ArXiv, the open-access repository for preprint academic research, will impose a one-year ban on authors who submit papers containing obviously AI-generated content with issues such as plagiarism, bias, errors, incorrect references, or misleading information.
In a post on X late Thursday evening, Thomas Dietterich, chair of the computer science section of ArXiv, outlined the new penalties. He stated:
“If generative AI tools generate inappropriate language, plagiarized content, biased content, errors, mistakes, incorrect references, or misleading content, and that output is included in scientific works, it is the responsibility of the author(s). We have recently clarified our penalties for this. If a submission contains incontrovertible evidence that the authors did not check the results of LLM generation, this means we can't trust anything in the paper.”
Dietterich provided examples of incontrovertible evidence, including:
- Hallucinated references
- Meta-comments from LLMs, such as: “Here is a 200-word summary; would you like me to make any changes?” or “The data in this table is illustrative; fill it in with the real numbers from your experiments.”
The penalty includes a one-year ban from ArXiv, followed by a requirement that all subsequent submissions must first be accepted at a reputable peer-reviewed venue.
Dietterich clarified in an email on Friday that this is a one-strike rule—authors caught once will face the ban—but emphasized that decisions are open to appeal. He added:
“I want to emphasize that we only apply this to cases of incontrovertible evidence. I should also add that our internal process requires first a moderator to document the problem and then for the Section Chair to confirm before imposing the penalty.”
ArXiv’s Crackdown on AI Slop
In November 2025, ArXiv announced it would no longer accept computer science review articles and position papers due to an influx of AI slop. The repository stated:
“Generative AI/large language models have added to this flood by making papers—especially papers not introducing new research results—fast and easy to write. While categories across arXiv have all seen a major increase in submissions, it’s particularly pronounced in ArXiv’s CS category.”
In January 2026, ArXiv introduced a new policy requiring first-time submitters to obtain an endorsement from an established author, citing a rise in fraudulent submissions.

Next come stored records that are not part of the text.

theorem Kept.takeCutover (h : Kept W s) (c) : Kept W (s.takeCutover c) := by
  unfold State.takeCutover
  split
  · split
    · exact h
    · rename_i ht
      have h1 := h.claim (by
        intro x hx
        simp only [State.cutoverClaim, List.mem_append, List.mem_map, List.mem_singleton] at hx
        rcases hx with ⟨y, hy, rfl⟩ | rfl
        · simp only [State.writeOutStores, List.mem_map] at hy
          obtain ⟨z, _, rfl⟩ := hy
          exact .inl ⟨.inl rfl, rfl⟩
        · exact .inr ⟨.inr rfl, _, rfl, rfl⟩) ht
      exact h1.setCtx c _ (by rfl) (by rfl)
  · exact h

theorem Kept.grantIf (h : Kept W s) (z) (f) (hf : ∀ c w, (s.ctx c).state = .walking → Kept W (f s c w)) : Kept W (s.grantIf z f) := by
  unfold State.grantIf
  split
  · exact h
  · rename_i c hc
    split
    · exact h
    · split
      · exact hf _ _ (arbiter_walking hc)
      · exact h

/-! ### Forwarding -/
theorem addRevisit_wired (w : s.Wired) (c r e) : (s.addRevisit c r e).1.Wired := by
  unfold State.addRevisit; dsimp only
  split
  · exact w
  split
  · exact wired_setCtx w c _ (by rfl) (by rfl)
  split
  · exact wired_setCtx w c _ (by rfl) (by rfl)
  · unfold State.exhausted
    split
    · refine wired_raise (wired_setCtx w c _ ?_ ?_) _ _
      · simp only [Ctx.rewalk, Ctx.toHead]; split <;> rfl
      · simp only [Ctx.rewalk, Ctx.toHead]; split <;> rfl
    · exact wired_failCtx w c _

theorem Kept.settlePiece (e v) (x : State × Bool) (h : Kept W x.1) : Kept W (State.settlePiece e x v).1 := by
  unfold State.settlePiece; dsimp only
  have h1 : Kept W (x.1.countDiscard e v) := by
    unfold State.countDiscard; split
    · exact h
    · refine Kept.raise ?_ _ _; exact h.same rfl rfl rfl rfl rfl rfl rfl rfl rfl rfl
  have h2 : Kept W ((x.1.countDiscard e v).countWithheld e v) := by
    unfold State.countWithheld; split <;> exact h1.same rfl rfl rfl rfl rfl rfl rfl rfl rfl rfl
  have h3 : Kept W (((x.1.countDiscard e v).countWithheld e v).countUncovered v) := by
    unfold State.countUncovered; split
    · exact h2.same rfl rfl rfl rfl rfl rfl rfl rfl rfl rfl
    · exact h2
  generalize ((x.1.countDiscard e v).countWithheld e v).countUncovered v = u at h3 ⊢
  have h4 : Kept W (u.reportGap e v) := by
    unfold State.reportGap
    split
    · split
      · exact h3.ops (quiet_dropGap _ _ _ _) (trims_dropGap _ _ _ _) (fun w => wired_of_tables w rfl rfl)
      · exact h3
    · exact h3
  generalize u.reportGap e v = q at h4 ⊢
  unfold State.reportRevisit
  split
  · split
    · exact h4.ops (quiet_addRevisit _ _ _ _) (trims_addRevisit _ _ _ _) (fun w => addRevisit_wired w _ _ _)
    · exact h4
  · exact h4

theorem Kept.settlePieces (h : Kept W s) (e vs) : Kept W (s.settlePieces e vs) := by
  unfold State.settlePieces
  have : ∀ (x : State × Bool), Kept W x.1 → Kept W (vs.foldl (State.settlePiece e) x).1 := by
    induction vs with
    | nil => exact fun x h => h
    | cons v vs ih => exact fun x h => ih _ (Kept.settlePiece e v x h)
  exact this _ h

theorem settlePieces_intake (s : State) (e vs) : (s.settlePieces e vs).intake = s.intake := by
  unfold State.settlePieces
  have : ∀ (x : State × Bool), (vs.foldl (State.settlePiece e) x).1.intake = x.1.intake := by
    induction vs with
    | nil => exact fun x => rfl
    | cons v vs ih =>
      intro x
      rw [List.foldl_cons, ih]
      unfold State.settlePiece; dsimp only
      have h4 : ∀ u : State, (u.reportRevisit e v x.2).1.intake = u.intake := fun u => by
        unfold State.reportRevisit
        split
        · split
          · exact (quiet_addRevisit _ _ _ _).intake
          · rfl
        · rfl
      rw [h4]
      have h3 : ∀ u : State, (u.reportGap e v).intake = u.intake := fun u => by
        unfold State.reportGap; split
        · split <;> rfl
        · rfl
      rw [h3]
      have h2 : ∀ u : State, (u.countUncovered v).intake = u.intake := fun u => by unfold State.countUncovered; split <;> rfl
      rw [h2]
      have h1 : ∀ u : State, (u.countWithheld e v).intake = u.intake := fun u => by unfold State.countWithheld; split <;> rfl
      rw [h1]
      unfold State.countDiscard; split
      · rfl
      · rw [(quiet_raise _ _ _).intake]
  exact this _

theorem claimsFor_ok (s : State) (e f a b) (hf : ∀ r, ClaimTxn.Ok (f r)) : ∀ x ∈ s.claimsFor e f a b, ∀ c ∈ x.2, ClaimTxn.Ok c := by
  intro x hx c hc
  unfold State.claimsFor at hx
  rcases List.mem_append.1 hx with hx | hx
  · split at hx
    · rw [List.mem_singleton.1 hx] at hc
      obtain ⟨r, _, rfl⟩ := List.mem_map.1 hc; exact hf r
    · cases hx
  · split at hx
    · rw [List.mem_singleton.1 hx] at hc
      obtain ⟨r, _, rfl⟩ := List.mem_map.1 hc; exact hf r
    · cases hx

The Growing Problem of AI-Generated Citations
AI-generated and fabricated citations are increasingly straining the peer-review process. A recent study by Columbia University researchers examined 2.5 million biomedical papers over three years and found:
- In the first seven weeks of 2026, one in 277 papers contained fabricated references.
- In 2023, the rate was one in 2,828.
- In 2025, the rate was one in 458.
These issues highlight the broader challenge of AI-generated content infiltrating academic publishing. ArXiv, managed by Cornell Tech, will become an independent nonprofit corporation in July 2026. Greg Morrisett, dean and vice provost of Cornell Tech, told Science.org that the change aims to help ArXiv secure more funding to address the rise of “AI slop.”